## Problem details:
Scan the material below for "with", then return each line that contains it.

## Supplied records:
protected theorem State.Has.verifyHyper {e n} : (verifyHyper s e n).2.Has I := by
  unfold verifyHyper
  split
  · exact h
  · refine State.Has.verifyFormat ?_
    split
    · exact h.verifyOtherRange
    · exact h.verifyOtherRange.verifyOtherRange

protected theorem State.Has.entryBad {die i} : (entryBad s die i).2.Has I := h.verifyStack

end

section
variable {I : State → Prop} [Cached I] {s : State} (h : s.Has I)
include h

protected theorem State.Has.cache {t : TileId} {cache} : (s.setTile t { s.tile t with cache := cache }).Has I := Cached.cache h

protected theorem State.Has.dropBlock {t b} : (dropBlock s t b).Has I := h.cache

protected theorem State.Has.verifyBlock {ag a} : (verifyBlock s ag a).2.Has I := by
  unfold verifyBlock
  dsimp only
  split
  · exact h.verifyMemory
  · next t _ =>
    split
    · exact h.mcTile.verifyMemory.dropBlock.cache
    · split
      · exact (h.mcTile.check.caddyParity (by omega)).mcTile.verifyMemory.dropBlock.cache
      · split
        · exact h.mcTile.verifyMemory.dropBlock.cache
        · split
          · exact h.mcTile
          · split
            · exact h.mcTile.takeFree
            · exact h.mcTile.takeFree.verifyMemory.dropBlock.cache

omit h in
protected theorem State.Has.verifyAll {ag as} (h : s.Has I) : (verifyAll s ag as).2.Has I := by
  induction as generalizing s with
  | nil => exact h
  | cons a as ih => exact ih (by split; exacts [h, h.verifyBlock])

protected theorem State.Has.verifyRange {ag a n} : (verifyRange s ag a n).2.Has I := h.verifyAll

end

/-! ### Writes of memory -/

section
variable {I : State → Prop} [Written I] {s : State} (h : s.Has I)
include h

protected theorem State.Has.write {mem env errs} : State.Has { s with mem := mem, env := env, errs := errs } I := Written.write h

/-- A unit that passes no cache writes a block. -/
protected theorem State.Has.writeBlock {b bytes poison} : (writeBlock s .other b bytes poison).Has I := by
  unfold writeBlock writeThrough
  dsimp only
  split
  · exact h.write
  · exact h.write

protected theorem State.Has.writeCells {ws} : (writeCells s .other ws).Has I := h.foldl fun hu => hu.writeBlock

protected theorem State.Has.writeBytes {a bs poison} : (writeBytes s .other a bs poison).Has I := h.writeCells

protected theorem State.Has.writeStack {die off bs} : (writeStack s die off bs).Has I := h.foldl fun hu => hu.writeBlock

protected theorem State.Has.mergeAmax {id v} : (mergeAmax s id v).Has I :=
  h.ite (h.verifyOtherRange.ite h.verifyOtherRange.writeBytes)

protected theorem State.Has.copyKeys {k a n} : (copyKeys s k a n).Has I := by
  unfold copyKeys
  extract_lets v
  have hv : v.2.Has I := h.foldlSnd fun hu => hu.verifyKey
  exact hv.writeCells

protected theorem State.Has.copyBytes {src dst n} : (copyBytes s src dst n).Has I := h.verifyOtherRange.writeCells

protected theorem State.Has.mirrorRecord {die off pos} : (mirrorRecord s die off pos).Has I := h.copyKeys

protected theorem State.Has.mirrorPoison {die pos} : (mirrorPoison s die pos).Has I := h.writeBytes

end

/-! ### The infusers' walk and the capture -/

section
variable {I : State → Prop} [Walked I] {s : State} (h : s.Has I)
include h

protected theorem State.Has.setDie {die x} : (s.setDie die x).Has I := Walked.die h

/-- A register of the step or of the phases is written. -/
protected theorem State.Has.fsetStep {a : Nat} {f : Fld} {v : Nat} (ha : StepReg a := by simp) : (fset s a f v).Has I :=
  Walked.step ha h

protected theorem State.Has.faddStep {a : Nat} {f : Fld} {n : Nat} (ha : StepReg a := by simp) : (fadd s a f n).Has I := h.fsetStep ha

protected theorem State.Has.setCursor {die pos} : (setCursor s die pos).Has I := h.setDie.fset.fset

protected theorem State.Has.refreshBusy {die} : (refreshBusy s die).Has I := h.fset

protected theorem State.Has.uploadStage {die} : (uploadStage s die).Has I := h.emit

protected theorem State.Has.captureCheck : (captureCheck s).Has I :=
  (h.foldl fun hu => hu.setDie.refreshBusy.ite hu).use fun h1 => (h1.fsetStep.fsetStep.foldl fun hu => hu.uploadStage).ite h1

protected theorem State.Has.captureDie {n die} : (captureDie s n die).Has I :=
  h.writeBytes.copyKeys.copyBytes.setDie.setCursor.refreshBusy

protected theorem State.Has.captureStart {n outcome} : (captureStart s n outcome).Has I :=
  (h.fsetStep.fsetStep.ite (h.fsetStep.fsetStep.fsetStep.foldl fun hu => hu.captureDie).captureCheck).ite h

protected theorem State.Has.leaveRecords {die off entry n} : (leaveRecords s die off entry n).Has I :=
  (h.ite h.fset.fset.fset.fset).fadd

protected theorem State.Has.forwardRecord {die off pos left} : (forwardRecord s die off pos left).Has I :=
  (h.mirrorRecord.setCursor.use fun h1 => h1.ite h1.fadd.mcModule).ite h

protected theorem State.Has.walkRecord {die e y n start r} : (walkRecord die e y n start s r).Has I :=
  h.verifyStack.verifyStack.leaveRecords.forwardRecord.ite
    (h.verifyStack.verifyStack.forwardRecord.use fun h1 => (h1.fadd.ite h1.fadd.fadd.fset).use fun h2 =>
      h2.writeBlock.mergeAmax.mcModule.ite h2)

protected theorem State.Has.walkEntry {die n i} : (walkEntry die n s i).Has I :=
  State.Has.use (by split; exacts [h.entryBad, h.entryBad.verifyHyper]) fun h1 =>
    (h1.leaveRecords.foldl fun hu => hu.mirrorPoison.setCursor.ite hu).ite
      ((h1.foldl fun hu => hu.walkRecord).use fun h2 => h2.writeBlock.writeBlock.ite h2)

protected theorem State.Has.walkDie {die} : (walkDie s die).Has I := by
  unfold walkDie
  split
  · exact h.ite (h.setDie.foldl fun hu => hu.walkEntry).refreshBusy
  · exact h

protected theorem State.Has.walkDies : (walkDies s).Has I := (h.foldl fun hu => hu.walkDie).captureCheck

protected theorem State.Has.setUpdState {x} : (setUpdState s x).Has I := h.ite h.fsetStep.interrupt.post

protected theorem State.Has.dropRecord : (dropRecord s).Has I := h.faddStep.fsetStep.post

protected theorem State.Has.writeRecord {bytes} : (writeRecord s bytes).Has I := by
  unfold writeRecord
  refine h.dropRecord.ite ?_
  refine h.dropRecord.ite ?_
  split
  · exact h.waitLink
  · exact h.waitLink.ite h.writeBytes.fsetStep

end

/-- The infusers' walk for a step clears the mark that it is done, and walks (R277). -/
theorem State.Has.infuserWalk {I : State → Prop} [Walked I] {s : State} {n : Nat}
    (h : State.Has { s with stp := { s.stp with walkDone := false } } I) : (infuserWalk s n).Has I :=
  (h.foldl fun hu => hu.setDie.refreshBusy).walkDies

end Sys2Proof.Machine
end

section
/-! ISSUE of a descriptor that is accepted (R25, R466). -/

namespace Sys2Proof.Machine

/-- Verification leaves every sequencer. -/
theorem cached_seqs (x : List (Nat × Seq)) : Cached fun u => u.seqs = x where
  note h := h
  log _ h := h
  check h := h
  cache h := h

theorem verifyIssue_seqs (s : State) (c : CoreId) (queue a : Nat) (d : List Byte) : (verifyIssue s c queue a d).2.seqs = s.seqs := by
  have := cached_seqs s.seqs
  unfold verifyIssue
  split
  · rfl
  · exact State.Has.verifyAll (I := fun u => u.seqs = s.seqs) rfl

theorem verifyFormat_seqs (s : State) (id : Nat) : (verifyFormat s id).2.seqs = s.seqs := by
  have := cached_seqs s.seqs
  exact State.Has.verifyFormat (I := fun u => u.seqs = s.seqs) rfl

/-- A descriptor whose block is sound is read as memory holds it (R469). -/
theorem descRead_sound {s : State} {c : CoreId} {a : Nat} (h : descPoisoned s c a = none) (queue : Nat) :
    descRead s c queue a = readBytes s (.tile c.tile false) a 64 := by
  unfold descRead
  split
  · next hk => exact absurd (h.symm.trans hk) (by simp)
  · rfl

/-- A descriptor that passes every check is placed, with what was read at issue (R466). -/
theorem issueDesc_accepts {s : State} {c : CoreId} {queue : Nat} {scratch : Bool} {off : Nat} (halign : off % 64 = 0)
    (hsize : off + 64 ≤ spaceSize s c scratch) {d : List Byte} (hd : descRead s c queue (spaceBase c scratch + off) = d)
    {v : List (Nat × Nat) × State} (hv : verifyIssue s c queue (spaceBase c scratch + off) d = v) (hsound : v.1 = [])
    (hok : descOk v.2 c queue d = true) {f : List (Nat × Nat) × State} (hf : verifyFormat v.2 (descTensor queue d) = f)
    (hformat : f.1 = []) :
    issueDesc s c queue scratch off = enqueue f.2 c queue
      { desc := d, addr := spaceBase c scratch + off, pc := (s.seq c).pc, index := nthD 0 (s.seq c).issued queue
        format := formatRecord f.2 (descTensor queue d), done := false } := by
  have hseq : f.2.seq c = s.seq c := by
    rw [State.seq, State.seq, ← hf, verifyFormat_seqs, ← hv, verifyIssue_seqs]
  subst hd hv hf
  rw [issueDesc, if_neg (by omega), if_neg (by simp [hsound]), if_neg (by simp [hok]), if_neg (by simp [hformat]), hseq]

/-- Settles O7: each check passes in turn, and the verification leaves the sequencers. -/
theorem issuePlacesTheDescriptor : Obligations.IssuePlacesTheDescriptor := by
  intro s c queue space offset hruns hq halign hsize a d v hv hpoison hok hformat hlen
  have hissue : issueDesc s c queue.toNat space offset.toNat = _ :=
    issueDesc_accepts halign hsize (descRead_sound hpoison queue.toNat) rfl hv hok rfl hformat
  have hseq : (verifyFormat v.2 (descTensor queue.toNat d)).2.seq c = s.seq c := by
    rw [State.seq, State.seq, verifyFormat_seqs, verifyIssue_seqs]
  obtain ⟨t, ht, htc, -⟩ := enqueue_room (s := (verifyFormat v.2 (descTensor queue.toNat d)).2) (c := c) (queue := queue.toNat)
    (by rw [hseq]; exact hlen) { desc := d, addr := a, pc := (s.seq c).pc, index := nthD 0 (s.seq c).issued queue.toNat
                                 format := formatRecord (verifyFormat v.2 (descTensor queue.toNat d)).2 (descTensor queue.toNat d)
                                 done := false }
  rw [hseq] at htc
  refine ⟨t, _, ?_, htc, rfl, rfl, rfl, rfl, rfl⟩
  rw [exec_issue, execIssue, onCore_runs hruns, if_neg (Nat.not_le.2 hq), hissue]
  exact congrArg _ ht

end Sys2Proof.Machine
end

section
/-! The timebase unit: SYNC, loss and return of BEAT, slews, and the start and stop of the carousel (R34 to R42, R48, R468). -/

namespace Sys2Proof.Machine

## Worked solution:
protected theorem State.Has.cache {t : TileId} {cache} : (s.setTile t { s.tile t with cache := cache }).Has I := Cached.cache h
  induction as generalizing s with
protected theorem State.Has.write {mem env errs} : State.Has { s with mem := mem, env := env, errs := errs } I := Written.write h
    (h : State.Has { s with stp := { s.stp with walkDone := false } } I) : (infuserWalk s n).Has I :=
/-- A descriptor that passes every check is placed, with what was read at issue (R466). -/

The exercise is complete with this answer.